theorem witness_Sha224LeavesOutTheEighthWord :
    finalizedEngine.digestLen = 28 ∧ (inProgress iv256 0 abc).digestLen = 32 := by decide

/-- The ends of the fills that do not spill, 0 and 55, and of those that do, 56 and 63, with the blocks of
95_test_vectors.md section 5. -/
theorem witness_FinalCompressesTheMarkedZeroFilledBlocks :
    (∀ bs ∈ [letters 0, letters 55],
      let s := inProgress iv256 0 bs
      let blk := overwrite (overwrite (Vector.replicate 64 0) 0 (bs ++ [0x80])) 62 (if bs = [] then [0, 0] else [0x01, 0xb8])
      s.phase = .active ∧ s.fill ≤ 55 ∧
      (∀ (j : Nat) (_ : j < 64), j < s.fill → blk[j] = s.buf[j]) ∧
      (∀ (j : Nat) (_ : j < 64), j = s.fill → blk[j] = 0x80) ∧
      (∀ (j : Nat) (_ : j < 64), s.fill < j → j < 56 → blk[j] = 0x00) ∧
      (∀ (j : Nat) (_ : j < 64), 56 ≤ j →
        blk[j].toNat = (s.totalLen.toNat * 8 % 2 ^ 64) / 2 ^ (8 * (63 - j)) % 256)) ∧
    (∀ bs ∈ [letters 56, letters 63],
      let s := inProgress iv256 0 bs
      let blk1 := overwrite (Vector.replicate 64 0) 0 (bs ++ [0x80])
      let blk2 := overwrite (Vector.replicate 64 0) 62 [0x01, if bs.length = 56 then 0xc0 else 0xf8]
      s.phase = .active ∧ 56 ≤ s.fill ∧
      (∀ (j : Nat) (_ : j < 64), j < s.fill → blk1[j] = s.buf[j]) ∧
      (∀ (j : Nat) (_ : j < 64), j = s.fill → blk1[j] = 0x80) ∧
      (∀ (j : Nat) (_ : j < 64), s.fill < j → blk1[j] = 0x00) ∧
      (∀ (j : Nat) (_ : j < 64), j < 56 → blk2[j] = 0x00) ∧
      (∀ (j : Nat) (_ : j < 64), 56 ≤ j →
        blk2[j].toNat = (s.totalLen.toNat * 8 % 2 ^ 64) / 2 ^ (8 * (63 - j)) % 256)) := by
  constructor <;> decide +kernel

theorem witness_PaddingFsmComputesFinal :
    (inProgress iv256 0 (letters 55)).phase = .active ∧ (inProgress iv256 0 (letters 56)).phase = .active := ⟨rfl, rfl⟩

/-- Messages on both sides of the spill. -/
theorem witness_CompressCallsAreThePaddedBlocks :
    ∀ m ∈ [letters 55, letters 56], ∃ s1 s2, m.length < 2 ^ 61 ∧
      exec (.init 256) State.reset = .next s1 ∧ exec (.update m) s1 = .next s2 := by
  intro m hm
  have hl : m.length < 2 ^ 61 := by
    simp only [List.mem_cons, List.not_mem_nil, or_false] at hm
    rcases hm with rfl | rfl <;> decide
  exact ⟨_, _, hl, rfl, rfl⟩

/-- The empty message, one inside a block, and one past it. -/
theorem witness_FinalEmitsTheDigestOfTheMessage :
    (inProgress iv256 0 []).phase = .active ∧ Absorbed .sha256 [] (inProgress iv256 0 []) ∧ ([] : List Byte).length < 2 ^ 61 ∧
    (inProgress iv256 0 abc).phase = .active ∧ Absorbed .sha256 abc (inProgress iv256 0 abc) ∧ abc.length < 2 ^ 61 ∧
    (inProgress (compress iv256 (Vector.replicate 64 0x61)) 1 (letters 2)).phase = .active ∧
    Absorbed .sha256 (letters 66) (inProgress (compress iv256 (Vector.replicate 64 0x61)) 1 (letters 2)) ∧
    (letters 66).length < 2 ^ 61 :=
  ⟨rfl, ⟨by decide, by decide, by decide, by decide⟩, by decide,
   rfl, ⟨by decide, by decide, by decide, by decide +kernel⟩, by decide,
   rfl, ⟨by decide, by decide, by decide +kernel, by decide +kernel⟩, by decide⟩

/-- Both commands, both phases, and streams that begin with an UPDATE of no and of 255 bytes. -/
theorem witness_RejectedCommandsOnlyAnswer :
    (Instr.final = .final ∨ ∃ data, Instr.final = .update data) ∧
    (Instr.update [] = .final ∨ ∃ data, Instr.update [] = .update data) ∧
    State.reset.phase = .uninit ∧ finalizedEngine.phase = .finalized ∧
    (∀ data ∈ [[], letters 255], (BitVec.ofNat 32 (2 * 2 ^ 24 + data.length) : Word).toNat = 2 * 2 ^ 24 + data.length ∧
      data.length < 2 ^ 24 ∧
      ∀ s ∈ [State.reset, finalizedEngine],
        ({ s with commands := be32Bytes (BitVec.ofNat 32 (2 * 2 ^ 24 + data.length)) ++ (data ++ [0x03]) } : State).commands =
          be32Bytes (BitVec.ofNat 32 (2 * 2 ^ 24 + data.length)) ++ (data ++ [0x03])) := by
  refine ⟨.inl rfl, .inr ⟨[], rfl⟩, rfl, rfl, ?_⟩
  intro data hd
  simp only [List.mem_cons, List.not_mem_nil, or_false] at hd
  rcases hd with rfl | rfl <;> exact ⟨by decide +kernel, by decide +kernel, fun _ _ => rfl⟩

/-- The edges of both cases, in every phase. -/
theorem witness_ReservedHeaderIsAnsweredIllegal :
    (∀ s ∈ [State.reset, inProgress iv256 0 abc, finalizedEngine],
      ({ s with commands := be32Bytes 0x03000001 ++ [0x02] } : State).commands = be32Bytes 0x03000001 ++ [0x02]) ∧
    (∀ hdr ∈ [(0x00000000 : Word), 0x00FFFFFF, 0x04000000, 0xFFFFFFFF, 0x03000001, 0x03FFFFFF],
      (hdr.toNat / 2 ^ 24 ≠ 1 ∧ hdr.toNat / 2 ^ 24 ≠ 2 ∧ hdr.toNat / 2 ^ 24 ≠ 3) ∨
        (hdr.toNat / 2 ^ 24 = 3 ∧ hdr.toNat % 2 ^ 24 ≠ 0)) := by
  refine ⟨fun _ _ => rfl, ?_⟩
  simp only [List.mem_cons, List.not_mem_nil, or_false]
  rintro hdr (rfl | rfl | rfl | rfl | rfl | rfl) <;> decide

/-- Both digest lengths while a message is in progress, and the two phases that reject. -/
theorem witness_ResponsesHaveTheirForm :
    ∀ s ∈ [inProgress iv256 0 abc, { inProgress iv224 0 abc with digestLen := 28 }, State.reset, finalizedEngine],
      (s.phase = .active → s.digestLen = 28 ∨ s.digestLen = 32) ∧ (∃ t, exec .final s = .next t) ∧
      ∃ t, answerReserved s = .next t := by
  simp only [List.mem_cons, List.not_mem_nil, or_false]
  rintro s (rfl | rfl | rfl | rfl)
  · exact ⟨by decide, ⟨_, rfl⟩, _, rfl⟩
  · exact ⟨by decide, ⟨_, rfl⟩, _, rfl⟩
  · exact ⟨by decide, ⟨_, rfl⟩, _, rfl⟩
  · exact ⟨by decide, ⟨_, rfl⟩, _, rfl⟩

theorem witness_PhaseFollowsTheLifecycle :
    (∃ t, exec (.init 1) finalizedEngine = .next t) ∧
    (∃ t, exec (.update abc) State.reset = .next t ∧ State.reset.phase = .uninit) ∧
    (∃ t, exec (.update abc) finalizedEngine = .next t ∧ finalizedEngine.phase = .finalized) ∧
    (∃ t, exec .final State.reset = .next t ∧ State.reset.phase = .uninit) ∧
    (∃ t, exec .final (inProgress iv256 0 abc) = .next t ∧ (inProgress iv256 0 abc).phase = .active) ∧
    (∃ t, exec .final finalizedEngine = .next t ∧ finalizedEngine.phase = .finalized) ∧
    (∃ t, answerReserved finalizedEngine = .next t) :=
  ⟨⟨_, rfl⟩, ⟨_, rfl, rfl⟩, ⟨_, rfl, rfl⟩, ⟨_, rfl, rfl⟩, ⟨_, rfl, rfl⟩, ⟨_, rfl, rfl⟩, ⟨_, rfl⟩⟩

theorem witness_OnlyInitWritesDigestLen :
    (∃ t, (∀ variant, Instr.final ≠ .init variant) ∧ exec .final (inProgress iv256 0 abc) = .next t) ∧
    (∃ t, answerReserved finalizedEngine = .next t) ∧ (∃ t, exec (.init 224) State.reset = .next t) ∧
    finalizedEngine.digestLen = 28 ∧ (inProgress iv256 0 abc).digestLen = 32 :=
  ⟨⟨_, by simp, rfl⟩, ⟨_, rfl⟩, ⟨_, rfl⟩, by decide, by decide⟩

theorem witness_UpdateExtendsTheMessage :
    (∃ t, exec (.init 224) finalizedEngine = .next t) ∧
    ∃ t, (inProgress iv256 0 abc).phase = .active ∧ Absorbed .sha256 abc (inProgress iv256 0 abc) ∧
      exec (.update (letters 61)) (inProgress iv256 0 abc) = .next t :=
  ⟨⟨_, rfl⟩, ⟨_, rfl, witness_FinalEmitsTheDigestOfTheMessage.2.2.2.2.1, rfl⟩⟩

/-- An engine that has finalized the empty message, with the words of 95_test_vectors.md section 4. -/
def finalizedEmpty : State :=
  { inProgress #v[0xe3b0c442, 0x98fc1c14, 0x9afbf4c8, 0x996fb924, 0x27ae41e4, 0x649b934c, 0xa495991b, 0x7852b855] 0 [] with
    phase := .finalized }

theorem witness_InvGivesLegalDigestLen :
    (inProgress iv256 0 abc).Inv ∧ (inProgress iv256 0 abc).phase ≠ .uninit ∧
    finalizedEmpty.Inv ∧ finalizedEmpty.phase ≠ .uninit :=
  ⟨⟨.sha256, abc, witness_FinalEmitsTheDigestOfTheMessage.2.2.2.2.1⟩, by decide,
   ⟨.sha256, [], ⟨by decide, by decide, by decide +kernel⟩⟩, by decide⟩

theorem witness_StepKeepsInv :
    ∃ t, ({ inProgress iv256 0 abc with commands := [0x03, 0, 0, 0] } : State).Inv ∧
      step { inProgress iv256 0 abc with commands := [0x03, 0, 0, 0] } = .next t := by
  have h := witness_FinalEmitsTheDigestOfTheMessage.2.2.2.2.1
  exact ⟨_, ⟨.sha256, abc, ⟨h.variant, h.count, h.hash, h.leftover⟩⟩, rfl⟩

theorem witness_StepRunsTheDecodedCommand :
    decode (delivered [0x02, 0x00, 0x00, 0x01, 0x61, 0x03]).commands = .command (.update [0x61]) [0x03] := by decide

theorem witness_IdleEngineChangesNothing : State.reset.commands = [] ∧ State.reset.laterCommands = [] := ⟨rfl, rfl⟩

/-- One and three bytes of a header; an UPDATE header alone, and one with all but one payload byte. -/
theorem witness_PartialCommandHangs :
    (delivered [0x01]).laterCommands = [] ∧
    (∀ bs ∈ [[(0x01 : Byte)], [0x01, 0, 0]], 0 < (delivered bs).commands.length ∧ (delivered bs).commands.length < 4) ∧
    (∀ sent ∈ [[], letters 255], (0x02000100 : Word).toNat / 2 ^ 24 = 2 ∧ sent.length < (0x02000100 : Word).toNat % 2 ^ 24 ∧
      (delivered (be32Bytes 0x02000100 ++ sent)).commands = be32Bytes 0x02000100 ++ sent) := by
  refine ⟨rfl, by decide, ?_⟩
  intro sent hs
  simp only [List.mem_cons, List.not_mem_nil, or_false] at hs
  rcases hs with rfl | rfl <;> exact ⟨by decide, by decide +kernel, rfl⟩

/-- Both disjuncts, and an idle engine. -/
theorem witness_HardwareResetDropsAPartialCommand :
    ∀ bs ∈ [[], [(0x01 : Byte), 0, 0], be32Bytes 0x02000002 ++ [0x61]],
      let s : State := { finalizedEngine with commands := bs, laterCommands := [[0x01], []] }
      s.laterCommands = [0x01] :: [[]] ∧
      (s.commands.length < 4 ∨ ∃ (hdr : Word) (sent : List Byte), hdr.toNat / 2 ^ 24 = 2 ∧
        sent.length < hdr.toNat % 2 ^ 24 ∧ s.commands = be32Bytes hdr ++ sent) := by
  intro bs hb
  simp only [List.mem_cons, List.not_mem_nil, or_false] at hb
  rcases hb with rfl | rfl | rfl
  · exact ⟨rfl, .inl (by decide)⟩
  · exact ⟨rfl, .inl (by decide)⟩
  · exact ⟨rfl, .inr ⟨0x02000002, [0x61], by decide, by decide, rfl⟩⟩

/-- Two states that differ in what is not specified: all four registers before INIT, and BUF from the fill up. -/
theorem witness_UnspecifiedValuesAreNeverSeen :
    SameSpecified State.reset { State.reset with h := iv256, digestLen := 28, totalLen := 9, buf := Vector.replicate 64 1 } ∧
    SameSpecified (inProgress iv256 0 abc) { inProgress iv256 0 abc with buf := overwrite (Vector.replicate 64 1) 0 abc } ∧
    (inProgress iv256 0 abc).buf ≠ overwrite (Vector.replicate 64 1) 0 abc := by
  refine ⟨⟨rfl, rfl, rfl, rfl, rfl, ?_, ?_, ?_, ?_⟩, ⟨rfl, rfl, rfl, rfl, rfl, fun _ => rfl, fun _ => rfl, fun _ => rfl, ?_⟩,
    by decide +kernel⟩
  · decide
  · decide
  · decide
  · intro h
    cases h
  · intro _
    decide +kernel

/-- No chunk, and three chunks, an empty one among them, from reset and from a finalized engine. -/
theorem witness_AnyChunkingGivesTheDigest :
    ∀ chunks ∈ [[], [abc, [], letters 64]],
      (∀ c ∈ chunks, c.length ≤ Config.maxUpdateLen) ∧ chunks.flatten.length < 2 ^ 61 ∧
      (∀ s ∈ [State.reset, finalizedEngine],
        ({ s with commands := encodeAll (.init 224 :: (chunks.map .update ++ [.final])) ++ [0x01] } : State).commands =
          encodeAll (.init 224 :: (chunks.map .update ++ [.final])) ++ [0x01]) := by
  intro chunks hc
  simp only [List.mem_cons, List.not_mem_nil, or_false] at hc
  rcases hc with rfl | rfl <;> exact ⟨by decide, by decide, fun _ _ => rfl⟩

/-- Two engines, a whole command delivered to each, both orders. -/
theorem witness_EnginesDoNotAffectEachOther :
    let p : Platform 2 := #v[delivered [0x01, 0, 0, 0], delivered [0x03, 0, 0, 0]]
    ∃ q r, p.stepEngine 0 = .next q ∧ (1 : Fin 2) ≠ 0 ∧ q.stepEngine 1 = .next r := ⟨_, _, rfl, by decide, rfl⟩

theorem witness_SplitUpdateIsOneUpdate :
    Instr.update abc ∈ updateCommands abc ∧ (inProgress iv256 0 (letters 63)).phase = .active := by
  refine ⟨?_, rfl⟩
  simp [updateCommands, splitBytes, abc, Config.maxUpdateLen]

end Sys2Proof.Tests
end

section
/-! SUPPORT. What INIT's 24-bit operand selects (41_init.md rule R74). -/

namespace Sys2Proof.Machine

──────────────────────────────

**TASK OBJECTIVE**.
Within the data above, how many lines include the string "Config"? Only the number is required.

**SOLUTION**.
2